BEGIN
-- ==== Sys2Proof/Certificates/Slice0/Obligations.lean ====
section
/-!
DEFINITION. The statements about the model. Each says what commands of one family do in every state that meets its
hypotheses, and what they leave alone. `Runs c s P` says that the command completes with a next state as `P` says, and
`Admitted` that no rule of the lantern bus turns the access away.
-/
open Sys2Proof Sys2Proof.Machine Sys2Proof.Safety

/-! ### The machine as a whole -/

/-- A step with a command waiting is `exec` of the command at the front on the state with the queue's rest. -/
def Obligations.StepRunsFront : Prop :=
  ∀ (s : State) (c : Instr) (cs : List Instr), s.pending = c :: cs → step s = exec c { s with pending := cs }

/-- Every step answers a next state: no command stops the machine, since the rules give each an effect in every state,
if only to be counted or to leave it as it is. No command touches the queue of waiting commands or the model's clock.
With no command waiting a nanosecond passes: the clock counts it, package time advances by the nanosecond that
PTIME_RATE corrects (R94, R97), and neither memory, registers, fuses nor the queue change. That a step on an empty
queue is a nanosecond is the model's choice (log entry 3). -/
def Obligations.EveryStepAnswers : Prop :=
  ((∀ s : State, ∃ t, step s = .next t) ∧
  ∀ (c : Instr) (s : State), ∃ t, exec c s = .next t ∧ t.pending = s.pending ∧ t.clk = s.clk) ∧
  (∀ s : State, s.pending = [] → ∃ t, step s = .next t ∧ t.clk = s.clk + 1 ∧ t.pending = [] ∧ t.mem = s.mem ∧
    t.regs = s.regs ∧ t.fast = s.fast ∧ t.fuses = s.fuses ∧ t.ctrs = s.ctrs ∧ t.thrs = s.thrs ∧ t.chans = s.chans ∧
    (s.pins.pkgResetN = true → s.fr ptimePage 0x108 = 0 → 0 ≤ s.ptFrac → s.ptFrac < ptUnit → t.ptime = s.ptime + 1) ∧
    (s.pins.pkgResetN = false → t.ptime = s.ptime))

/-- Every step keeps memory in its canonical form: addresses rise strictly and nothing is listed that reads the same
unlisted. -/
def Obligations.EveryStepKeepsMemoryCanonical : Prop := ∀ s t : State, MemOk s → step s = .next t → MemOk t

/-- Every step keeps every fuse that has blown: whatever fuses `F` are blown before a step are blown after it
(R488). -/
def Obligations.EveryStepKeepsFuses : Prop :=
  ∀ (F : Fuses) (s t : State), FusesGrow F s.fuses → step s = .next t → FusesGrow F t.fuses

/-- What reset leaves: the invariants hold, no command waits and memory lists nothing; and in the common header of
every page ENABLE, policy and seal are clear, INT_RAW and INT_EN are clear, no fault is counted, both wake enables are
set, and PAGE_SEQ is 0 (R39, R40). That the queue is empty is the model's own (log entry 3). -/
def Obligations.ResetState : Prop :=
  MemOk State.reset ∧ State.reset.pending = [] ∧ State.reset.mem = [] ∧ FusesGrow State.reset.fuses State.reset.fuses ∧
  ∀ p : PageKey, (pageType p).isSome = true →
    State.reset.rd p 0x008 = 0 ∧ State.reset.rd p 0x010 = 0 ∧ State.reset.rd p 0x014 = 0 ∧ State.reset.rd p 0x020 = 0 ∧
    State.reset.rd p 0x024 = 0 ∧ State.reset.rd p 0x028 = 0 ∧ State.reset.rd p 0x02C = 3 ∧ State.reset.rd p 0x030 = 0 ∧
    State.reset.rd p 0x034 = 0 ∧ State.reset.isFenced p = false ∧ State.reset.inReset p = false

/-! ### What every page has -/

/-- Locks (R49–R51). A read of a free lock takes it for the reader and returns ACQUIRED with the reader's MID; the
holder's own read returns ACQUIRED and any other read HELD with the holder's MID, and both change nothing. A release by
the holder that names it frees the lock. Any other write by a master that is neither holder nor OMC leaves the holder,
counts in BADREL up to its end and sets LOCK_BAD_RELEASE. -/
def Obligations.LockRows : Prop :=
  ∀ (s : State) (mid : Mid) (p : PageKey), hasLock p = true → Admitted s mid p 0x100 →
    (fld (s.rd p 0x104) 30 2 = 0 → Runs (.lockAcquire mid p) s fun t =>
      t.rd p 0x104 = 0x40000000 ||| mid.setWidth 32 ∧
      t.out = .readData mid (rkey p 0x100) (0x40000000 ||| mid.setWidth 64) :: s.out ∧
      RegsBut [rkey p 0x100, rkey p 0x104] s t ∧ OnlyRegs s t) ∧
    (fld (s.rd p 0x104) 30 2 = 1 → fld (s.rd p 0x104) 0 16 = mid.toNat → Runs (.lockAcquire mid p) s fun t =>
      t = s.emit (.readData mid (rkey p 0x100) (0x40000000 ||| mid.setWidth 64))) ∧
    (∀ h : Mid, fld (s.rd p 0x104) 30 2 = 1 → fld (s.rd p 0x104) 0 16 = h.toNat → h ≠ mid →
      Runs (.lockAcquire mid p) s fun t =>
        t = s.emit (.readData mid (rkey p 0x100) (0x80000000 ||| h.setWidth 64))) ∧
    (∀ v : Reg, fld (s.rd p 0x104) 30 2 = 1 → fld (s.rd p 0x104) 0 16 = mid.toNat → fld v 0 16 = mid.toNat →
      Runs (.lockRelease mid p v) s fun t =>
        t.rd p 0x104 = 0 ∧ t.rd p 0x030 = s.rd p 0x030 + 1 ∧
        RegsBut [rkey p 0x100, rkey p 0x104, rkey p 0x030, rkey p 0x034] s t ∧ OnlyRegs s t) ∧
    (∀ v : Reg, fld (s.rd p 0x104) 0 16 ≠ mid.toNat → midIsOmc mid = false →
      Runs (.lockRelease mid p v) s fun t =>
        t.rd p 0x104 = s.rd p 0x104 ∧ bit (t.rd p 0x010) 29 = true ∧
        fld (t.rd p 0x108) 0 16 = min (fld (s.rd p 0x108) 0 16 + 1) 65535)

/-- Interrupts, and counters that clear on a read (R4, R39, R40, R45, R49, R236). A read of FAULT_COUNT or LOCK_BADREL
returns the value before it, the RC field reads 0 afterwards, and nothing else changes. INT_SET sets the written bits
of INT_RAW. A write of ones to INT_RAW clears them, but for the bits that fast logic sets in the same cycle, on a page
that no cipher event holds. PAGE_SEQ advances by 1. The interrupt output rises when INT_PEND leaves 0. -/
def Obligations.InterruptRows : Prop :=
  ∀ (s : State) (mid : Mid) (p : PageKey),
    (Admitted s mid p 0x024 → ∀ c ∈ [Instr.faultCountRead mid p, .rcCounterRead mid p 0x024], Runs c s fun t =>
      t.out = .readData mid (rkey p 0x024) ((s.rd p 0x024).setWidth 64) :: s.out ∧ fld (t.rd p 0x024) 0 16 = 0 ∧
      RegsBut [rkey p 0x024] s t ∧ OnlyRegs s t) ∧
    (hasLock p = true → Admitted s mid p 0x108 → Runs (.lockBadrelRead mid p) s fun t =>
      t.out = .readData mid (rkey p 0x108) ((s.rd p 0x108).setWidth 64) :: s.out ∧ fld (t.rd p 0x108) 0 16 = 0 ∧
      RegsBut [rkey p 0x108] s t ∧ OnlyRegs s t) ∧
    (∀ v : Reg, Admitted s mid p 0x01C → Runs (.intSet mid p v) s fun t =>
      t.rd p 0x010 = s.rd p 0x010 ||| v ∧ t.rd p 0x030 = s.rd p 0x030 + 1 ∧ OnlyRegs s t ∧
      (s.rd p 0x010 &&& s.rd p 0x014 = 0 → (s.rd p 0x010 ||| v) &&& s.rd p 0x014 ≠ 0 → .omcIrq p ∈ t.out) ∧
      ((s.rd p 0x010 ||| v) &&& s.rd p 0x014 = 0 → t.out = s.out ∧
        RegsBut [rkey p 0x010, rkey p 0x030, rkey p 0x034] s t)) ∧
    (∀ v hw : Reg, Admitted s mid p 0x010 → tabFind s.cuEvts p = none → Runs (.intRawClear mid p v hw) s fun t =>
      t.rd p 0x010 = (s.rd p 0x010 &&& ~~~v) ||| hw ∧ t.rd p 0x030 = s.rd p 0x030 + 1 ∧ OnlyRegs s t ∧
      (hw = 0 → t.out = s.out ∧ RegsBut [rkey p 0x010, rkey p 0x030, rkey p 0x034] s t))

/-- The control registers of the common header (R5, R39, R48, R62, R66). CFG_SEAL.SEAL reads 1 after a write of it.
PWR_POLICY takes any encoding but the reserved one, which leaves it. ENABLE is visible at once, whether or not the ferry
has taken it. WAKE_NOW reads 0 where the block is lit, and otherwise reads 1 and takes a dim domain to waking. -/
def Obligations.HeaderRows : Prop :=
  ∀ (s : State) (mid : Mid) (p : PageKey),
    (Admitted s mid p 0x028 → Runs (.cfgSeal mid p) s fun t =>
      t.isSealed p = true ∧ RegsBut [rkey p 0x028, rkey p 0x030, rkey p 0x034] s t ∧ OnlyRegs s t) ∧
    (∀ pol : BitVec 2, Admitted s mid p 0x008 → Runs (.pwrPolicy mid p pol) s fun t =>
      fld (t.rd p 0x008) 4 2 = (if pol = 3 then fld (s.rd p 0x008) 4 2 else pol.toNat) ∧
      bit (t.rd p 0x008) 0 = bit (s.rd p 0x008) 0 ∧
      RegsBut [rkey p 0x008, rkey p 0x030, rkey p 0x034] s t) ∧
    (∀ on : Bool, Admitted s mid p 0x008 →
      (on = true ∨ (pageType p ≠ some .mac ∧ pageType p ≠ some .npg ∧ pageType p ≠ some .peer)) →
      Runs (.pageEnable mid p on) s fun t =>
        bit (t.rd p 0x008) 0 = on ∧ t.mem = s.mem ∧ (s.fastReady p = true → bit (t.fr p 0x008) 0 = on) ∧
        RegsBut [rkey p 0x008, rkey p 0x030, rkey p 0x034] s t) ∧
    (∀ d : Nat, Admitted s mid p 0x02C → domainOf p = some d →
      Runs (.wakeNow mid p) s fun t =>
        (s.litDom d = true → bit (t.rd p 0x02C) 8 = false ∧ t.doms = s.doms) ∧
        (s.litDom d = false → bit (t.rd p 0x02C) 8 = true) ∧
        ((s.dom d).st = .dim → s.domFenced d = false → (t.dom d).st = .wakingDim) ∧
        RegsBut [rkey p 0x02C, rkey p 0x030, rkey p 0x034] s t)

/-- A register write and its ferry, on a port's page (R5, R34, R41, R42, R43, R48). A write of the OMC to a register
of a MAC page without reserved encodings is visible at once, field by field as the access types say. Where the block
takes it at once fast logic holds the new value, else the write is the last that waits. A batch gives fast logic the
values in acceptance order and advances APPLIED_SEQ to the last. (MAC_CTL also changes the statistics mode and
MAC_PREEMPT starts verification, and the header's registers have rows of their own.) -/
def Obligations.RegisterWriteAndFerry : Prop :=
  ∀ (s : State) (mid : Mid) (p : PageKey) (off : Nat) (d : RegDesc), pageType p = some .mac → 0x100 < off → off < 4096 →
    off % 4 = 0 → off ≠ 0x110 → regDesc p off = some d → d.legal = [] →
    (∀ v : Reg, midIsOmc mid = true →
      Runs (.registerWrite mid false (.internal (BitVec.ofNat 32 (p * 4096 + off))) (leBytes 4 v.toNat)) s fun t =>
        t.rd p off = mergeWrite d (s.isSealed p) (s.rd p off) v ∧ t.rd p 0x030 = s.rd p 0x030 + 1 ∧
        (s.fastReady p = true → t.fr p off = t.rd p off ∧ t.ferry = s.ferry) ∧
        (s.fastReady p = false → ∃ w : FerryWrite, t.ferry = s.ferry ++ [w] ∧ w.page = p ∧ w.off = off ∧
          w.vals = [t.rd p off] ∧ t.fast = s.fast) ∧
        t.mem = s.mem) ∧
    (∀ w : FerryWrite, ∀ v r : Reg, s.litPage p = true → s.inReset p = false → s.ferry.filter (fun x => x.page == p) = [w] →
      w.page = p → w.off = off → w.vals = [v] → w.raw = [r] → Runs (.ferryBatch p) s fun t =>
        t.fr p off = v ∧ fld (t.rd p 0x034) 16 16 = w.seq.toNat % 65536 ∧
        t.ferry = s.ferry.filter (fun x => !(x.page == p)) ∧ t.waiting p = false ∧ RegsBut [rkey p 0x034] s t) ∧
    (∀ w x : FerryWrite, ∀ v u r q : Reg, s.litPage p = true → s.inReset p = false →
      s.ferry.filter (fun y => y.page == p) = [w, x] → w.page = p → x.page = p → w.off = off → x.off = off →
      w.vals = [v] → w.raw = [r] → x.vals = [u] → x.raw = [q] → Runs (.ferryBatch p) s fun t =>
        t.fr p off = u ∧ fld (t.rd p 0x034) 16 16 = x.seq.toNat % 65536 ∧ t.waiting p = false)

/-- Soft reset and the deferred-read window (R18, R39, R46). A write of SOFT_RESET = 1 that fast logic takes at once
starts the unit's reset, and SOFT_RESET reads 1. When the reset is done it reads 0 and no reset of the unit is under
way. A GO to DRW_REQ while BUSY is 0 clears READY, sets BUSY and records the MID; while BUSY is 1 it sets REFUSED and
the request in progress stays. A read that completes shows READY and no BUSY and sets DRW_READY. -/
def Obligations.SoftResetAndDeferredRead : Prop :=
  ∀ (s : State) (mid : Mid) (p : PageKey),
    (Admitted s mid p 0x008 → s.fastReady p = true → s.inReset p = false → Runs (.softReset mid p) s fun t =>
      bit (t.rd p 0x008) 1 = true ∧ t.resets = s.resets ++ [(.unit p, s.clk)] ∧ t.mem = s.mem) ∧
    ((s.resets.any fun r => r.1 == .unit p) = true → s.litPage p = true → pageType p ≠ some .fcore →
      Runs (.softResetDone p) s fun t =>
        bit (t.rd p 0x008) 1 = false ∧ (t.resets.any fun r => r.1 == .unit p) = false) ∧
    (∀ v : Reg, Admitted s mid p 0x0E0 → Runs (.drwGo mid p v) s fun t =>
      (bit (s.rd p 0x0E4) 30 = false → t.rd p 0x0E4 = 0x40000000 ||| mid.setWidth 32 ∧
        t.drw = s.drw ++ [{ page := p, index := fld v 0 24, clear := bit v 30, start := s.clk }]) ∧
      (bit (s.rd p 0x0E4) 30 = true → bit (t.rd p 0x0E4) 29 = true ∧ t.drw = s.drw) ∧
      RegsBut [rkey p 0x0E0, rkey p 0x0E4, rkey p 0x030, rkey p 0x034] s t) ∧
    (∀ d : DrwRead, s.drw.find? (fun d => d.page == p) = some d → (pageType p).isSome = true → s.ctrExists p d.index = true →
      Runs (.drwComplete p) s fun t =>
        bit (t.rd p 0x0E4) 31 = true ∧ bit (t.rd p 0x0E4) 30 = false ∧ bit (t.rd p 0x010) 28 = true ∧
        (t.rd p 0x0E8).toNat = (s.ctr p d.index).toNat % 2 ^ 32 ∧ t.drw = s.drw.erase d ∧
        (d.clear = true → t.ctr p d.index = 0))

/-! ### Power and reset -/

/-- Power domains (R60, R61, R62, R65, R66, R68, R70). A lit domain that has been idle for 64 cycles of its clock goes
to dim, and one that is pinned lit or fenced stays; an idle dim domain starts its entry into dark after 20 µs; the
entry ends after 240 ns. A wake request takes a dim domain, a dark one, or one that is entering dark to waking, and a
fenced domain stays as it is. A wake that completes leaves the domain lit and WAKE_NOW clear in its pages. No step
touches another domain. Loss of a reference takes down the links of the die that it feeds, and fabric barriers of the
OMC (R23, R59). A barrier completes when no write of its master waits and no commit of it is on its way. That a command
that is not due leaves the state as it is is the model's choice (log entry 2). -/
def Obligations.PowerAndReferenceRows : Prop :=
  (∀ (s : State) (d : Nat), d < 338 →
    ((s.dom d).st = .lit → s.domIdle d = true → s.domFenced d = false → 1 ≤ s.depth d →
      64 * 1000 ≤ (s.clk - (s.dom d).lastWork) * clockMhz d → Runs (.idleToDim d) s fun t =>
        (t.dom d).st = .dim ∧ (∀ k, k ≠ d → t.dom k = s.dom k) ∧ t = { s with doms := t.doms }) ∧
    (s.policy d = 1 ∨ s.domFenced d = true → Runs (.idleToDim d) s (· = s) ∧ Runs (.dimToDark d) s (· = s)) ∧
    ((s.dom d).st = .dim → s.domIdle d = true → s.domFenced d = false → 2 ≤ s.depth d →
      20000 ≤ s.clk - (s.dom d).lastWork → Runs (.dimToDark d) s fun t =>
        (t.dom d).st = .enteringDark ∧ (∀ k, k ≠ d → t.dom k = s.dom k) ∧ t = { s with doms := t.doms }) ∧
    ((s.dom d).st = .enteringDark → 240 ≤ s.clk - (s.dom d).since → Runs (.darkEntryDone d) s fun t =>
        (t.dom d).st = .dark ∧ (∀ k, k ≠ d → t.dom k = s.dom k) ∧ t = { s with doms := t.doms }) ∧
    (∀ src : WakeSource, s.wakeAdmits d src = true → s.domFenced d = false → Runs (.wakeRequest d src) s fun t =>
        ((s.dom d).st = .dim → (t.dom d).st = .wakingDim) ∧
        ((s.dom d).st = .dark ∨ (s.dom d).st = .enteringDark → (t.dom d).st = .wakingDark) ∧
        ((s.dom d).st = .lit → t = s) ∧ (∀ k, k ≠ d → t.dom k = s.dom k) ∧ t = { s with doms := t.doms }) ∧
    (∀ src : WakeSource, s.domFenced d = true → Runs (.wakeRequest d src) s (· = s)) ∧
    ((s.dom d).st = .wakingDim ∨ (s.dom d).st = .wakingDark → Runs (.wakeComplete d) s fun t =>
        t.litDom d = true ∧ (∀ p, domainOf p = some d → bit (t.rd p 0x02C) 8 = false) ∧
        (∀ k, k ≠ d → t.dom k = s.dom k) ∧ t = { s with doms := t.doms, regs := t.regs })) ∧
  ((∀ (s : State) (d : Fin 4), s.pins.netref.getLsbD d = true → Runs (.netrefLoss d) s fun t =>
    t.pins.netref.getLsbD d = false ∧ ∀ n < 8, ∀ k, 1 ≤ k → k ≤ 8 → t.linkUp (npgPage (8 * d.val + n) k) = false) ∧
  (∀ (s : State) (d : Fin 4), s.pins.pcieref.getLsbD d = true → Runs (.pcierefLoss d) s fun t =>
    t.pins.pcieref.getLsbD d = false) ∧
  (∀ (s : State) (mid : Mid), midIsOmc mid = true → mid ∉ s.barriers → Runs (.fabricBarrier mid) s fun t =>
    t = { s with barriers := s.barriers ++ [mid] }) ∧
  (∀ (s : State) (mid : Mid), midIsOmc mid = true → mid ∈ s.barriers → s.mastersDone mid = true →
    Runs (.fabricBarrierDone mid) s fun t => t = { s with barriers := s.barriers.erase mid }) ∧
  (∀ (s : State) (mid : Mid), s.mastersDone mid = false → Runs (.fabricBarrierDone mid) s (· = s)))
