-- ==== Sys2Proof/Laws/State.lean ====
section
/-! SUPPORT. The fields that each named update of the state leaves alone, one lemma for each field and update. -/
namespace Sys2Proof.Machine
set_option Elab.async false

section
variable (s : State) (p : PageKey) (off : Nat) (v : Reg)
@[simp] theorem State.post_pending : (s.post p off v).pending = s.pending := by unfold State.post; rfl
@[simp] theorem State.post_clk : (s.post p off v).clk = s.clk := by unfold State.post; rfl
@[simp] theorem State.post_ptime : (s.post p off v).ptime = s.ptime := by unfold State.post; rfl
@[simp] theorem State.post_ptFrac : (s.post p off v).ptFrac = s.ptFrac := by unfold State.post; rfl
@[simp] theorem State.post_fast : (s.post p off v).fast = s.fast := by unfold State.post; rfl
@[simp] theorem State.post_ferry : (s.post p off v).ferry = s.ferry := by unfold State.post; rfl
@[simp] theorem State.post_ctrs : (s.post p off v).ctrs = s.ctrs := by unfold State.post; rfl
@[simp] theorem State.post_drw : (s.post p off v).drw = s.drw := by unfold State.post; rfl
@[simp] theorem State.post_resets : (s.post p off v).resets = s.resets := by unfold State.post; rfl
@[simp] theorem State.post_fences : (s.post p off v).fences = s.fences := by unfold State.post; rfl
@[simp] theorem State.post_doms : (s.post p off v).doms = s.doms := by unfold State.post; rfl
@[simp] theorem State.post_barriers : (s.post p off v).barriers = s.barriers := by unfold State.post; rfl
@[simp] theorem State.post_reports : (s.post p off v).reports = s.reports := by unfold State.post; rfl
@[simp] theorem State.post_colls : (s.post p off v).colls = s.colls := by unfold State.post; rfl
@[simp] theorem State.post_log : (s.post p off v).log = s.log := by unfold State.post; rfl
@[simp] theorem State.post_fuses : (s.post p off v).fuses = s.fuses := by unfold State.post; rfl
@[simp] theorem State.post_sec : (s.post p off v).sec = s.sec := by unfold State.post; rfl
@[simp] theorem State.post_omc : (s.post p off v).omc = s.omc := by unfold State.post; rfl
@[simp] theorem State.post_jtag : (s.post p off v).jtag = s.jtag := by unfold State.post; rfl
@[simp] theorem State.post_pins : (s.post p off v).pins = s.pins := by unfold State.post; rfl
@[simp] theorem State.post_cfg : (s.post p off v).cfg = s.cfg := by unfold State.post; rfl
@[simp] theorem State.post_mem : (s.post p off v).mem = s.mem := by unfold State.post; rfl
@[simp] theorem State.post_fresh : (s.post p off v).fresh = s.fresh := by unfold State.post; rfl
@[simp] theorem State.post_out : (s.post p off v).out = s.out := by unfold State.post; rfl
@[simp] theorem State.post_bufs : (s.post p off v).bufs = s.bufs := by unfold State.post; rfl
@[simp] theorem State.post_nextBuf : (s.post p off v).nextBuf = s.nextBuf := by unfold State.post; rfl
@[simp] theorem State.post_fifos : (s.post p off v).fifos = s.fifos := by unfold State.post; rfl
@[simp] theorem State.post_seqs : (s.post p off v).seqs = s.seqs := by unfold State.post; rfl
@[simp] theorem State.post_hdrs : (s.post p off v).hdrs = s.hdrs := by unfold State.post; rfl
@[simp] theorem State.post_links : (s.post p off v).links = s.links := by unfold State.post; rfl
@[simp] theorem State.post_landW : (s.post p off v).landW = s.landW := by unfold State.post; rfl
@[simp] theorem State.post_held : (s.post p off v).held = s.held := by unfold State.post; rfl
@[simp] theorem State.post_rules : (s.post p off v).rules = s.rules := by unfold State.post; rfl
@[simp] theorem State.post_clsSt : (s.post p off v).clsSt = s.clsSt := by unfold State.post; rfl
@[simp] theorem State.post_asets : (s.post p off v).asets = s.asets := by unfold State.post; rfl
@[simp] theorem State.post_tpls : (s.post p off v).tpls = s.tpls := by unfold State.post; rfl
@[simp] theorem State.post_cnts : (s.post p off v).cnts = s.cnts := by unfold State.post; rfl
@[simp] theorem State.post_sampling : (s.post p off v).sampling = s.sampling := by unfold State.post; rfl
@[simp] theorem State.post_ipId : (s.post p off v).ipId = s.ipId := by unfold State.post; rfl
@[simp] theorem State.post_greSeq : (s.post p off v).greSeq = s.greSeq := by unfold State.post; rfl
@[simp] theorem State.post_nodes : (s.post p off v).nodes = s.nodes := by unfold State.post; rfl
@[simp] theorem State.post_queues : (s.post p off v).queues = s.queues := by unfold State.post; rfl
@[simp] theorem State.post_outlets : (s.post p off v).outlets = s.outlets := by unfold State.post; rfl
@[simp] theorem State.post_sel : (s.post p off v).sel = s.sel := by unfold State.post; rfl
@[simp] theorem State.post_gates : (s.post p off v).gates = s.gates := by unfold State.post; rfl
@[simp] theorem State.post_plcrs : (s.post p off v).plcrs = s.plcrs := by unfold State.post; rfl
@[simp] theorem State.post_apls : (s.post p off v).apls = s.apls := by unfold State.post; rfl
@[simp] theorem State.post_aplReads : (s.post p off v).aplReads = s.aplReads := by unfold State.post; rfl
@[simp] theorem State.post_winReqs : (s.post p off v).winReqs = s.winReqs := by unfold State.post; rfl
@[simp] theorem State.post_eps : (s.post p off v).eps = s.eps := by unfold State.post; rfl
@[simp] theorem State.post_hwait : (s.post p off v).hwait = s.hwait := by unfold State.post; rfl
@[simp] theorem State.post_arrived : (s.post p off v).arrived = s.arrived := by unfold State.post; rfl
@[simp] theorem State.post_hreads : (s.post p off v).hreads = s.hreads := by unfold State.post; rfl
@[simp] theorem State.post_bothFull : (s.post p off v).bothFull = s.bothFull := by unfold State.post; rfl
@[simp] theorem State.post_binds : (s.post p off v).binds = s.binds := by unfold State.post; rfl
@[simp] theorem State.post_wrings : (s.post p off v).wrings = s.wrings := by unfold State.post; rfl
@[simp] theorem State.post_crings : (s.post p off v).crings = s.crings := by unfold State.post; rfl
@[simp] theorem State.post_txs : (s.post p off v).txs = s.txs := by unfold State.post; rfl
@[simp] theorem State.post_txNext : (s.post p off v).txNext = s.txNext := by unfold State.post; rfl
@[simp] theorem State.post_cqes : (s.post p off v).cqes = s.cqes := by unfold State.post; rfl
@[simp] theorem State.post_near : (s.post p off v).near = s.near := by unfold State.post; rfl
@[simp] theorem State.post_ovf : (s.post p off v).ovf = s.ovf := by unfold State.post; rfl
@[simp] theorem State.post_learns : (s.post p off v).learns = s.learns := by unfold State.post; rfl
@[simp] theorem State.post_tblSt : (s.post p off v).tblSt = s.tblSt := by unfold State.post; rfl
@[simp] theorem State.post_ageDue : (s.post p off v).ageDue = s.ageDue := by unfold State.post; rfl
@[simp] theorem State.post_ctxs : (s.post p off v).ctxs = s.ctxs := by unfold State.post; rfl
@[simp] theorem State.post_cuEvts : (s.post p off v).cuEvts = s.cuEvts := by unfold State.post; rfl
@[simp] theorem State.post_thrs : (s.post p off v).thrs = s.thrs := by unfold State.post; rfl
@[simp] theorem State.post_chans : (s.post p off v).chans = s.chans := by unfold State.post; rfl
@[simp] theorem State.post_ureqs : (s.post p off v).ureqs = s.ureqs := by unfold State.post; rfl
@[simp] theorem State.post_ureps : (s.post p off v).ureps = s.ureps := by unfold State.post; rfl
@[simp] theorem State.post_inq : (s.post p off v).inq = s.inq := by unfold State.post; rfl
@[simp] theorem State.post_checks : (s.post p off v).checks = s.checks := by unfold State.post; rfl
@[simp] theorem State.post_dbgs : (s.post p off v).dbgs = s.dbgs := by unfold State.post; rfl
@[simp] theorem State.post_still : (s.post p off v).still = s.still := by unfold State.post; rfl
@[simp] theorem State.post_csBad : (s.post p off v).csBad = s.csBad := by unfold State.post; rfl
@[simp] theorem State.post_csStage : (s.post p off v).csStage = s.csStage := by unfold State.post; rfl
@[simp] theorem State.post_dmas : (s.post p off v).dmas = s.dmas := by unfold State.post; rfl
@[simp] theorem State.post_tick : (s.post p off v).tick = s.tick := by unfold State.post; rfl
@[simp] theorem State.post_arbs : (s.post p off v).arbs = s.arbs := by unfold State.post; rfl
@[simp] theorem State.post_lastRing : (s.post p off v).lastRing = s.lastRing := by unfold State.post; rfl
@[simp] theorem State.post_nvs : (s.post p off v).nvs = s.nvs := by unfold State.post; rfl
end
END
TASK DIRECTIONS. From the top of the material above, please transcribe each line exactly. Include the line with "Every step answers" and end there.

SOLUTION FOR THIS EXERCISE.
-- ==== Sys2Proof/Certificates/Slice0/Obligations.lean ====
section
/-!
DEFINITION. The statements about the model. Each says what commands of one family do in every state that meets its
hypotheses, and what they leave alone. `Runs c s P` says that the command completes with a next state as `P` says, and
`Admitted` that no rule of the lantern bus turns the access away.
-/
open Sys2Proof Sys2Proof.Machine Sys2Proof.Safety

/-! ### The machine as a whole -/

/-- A step with a command waiting is `exec` of the command at the front on the state with the queue's rest. -/
def Obligations.StepRunsFront : Prop :=
  ∀ (s : State) (c : Instr) (cs : List Instr), s.pending = c :: cs → step s = exec c { s with pending := cs }

/-- Every step answers a next state: no command stops the machine, since the rules give each an effect in every state,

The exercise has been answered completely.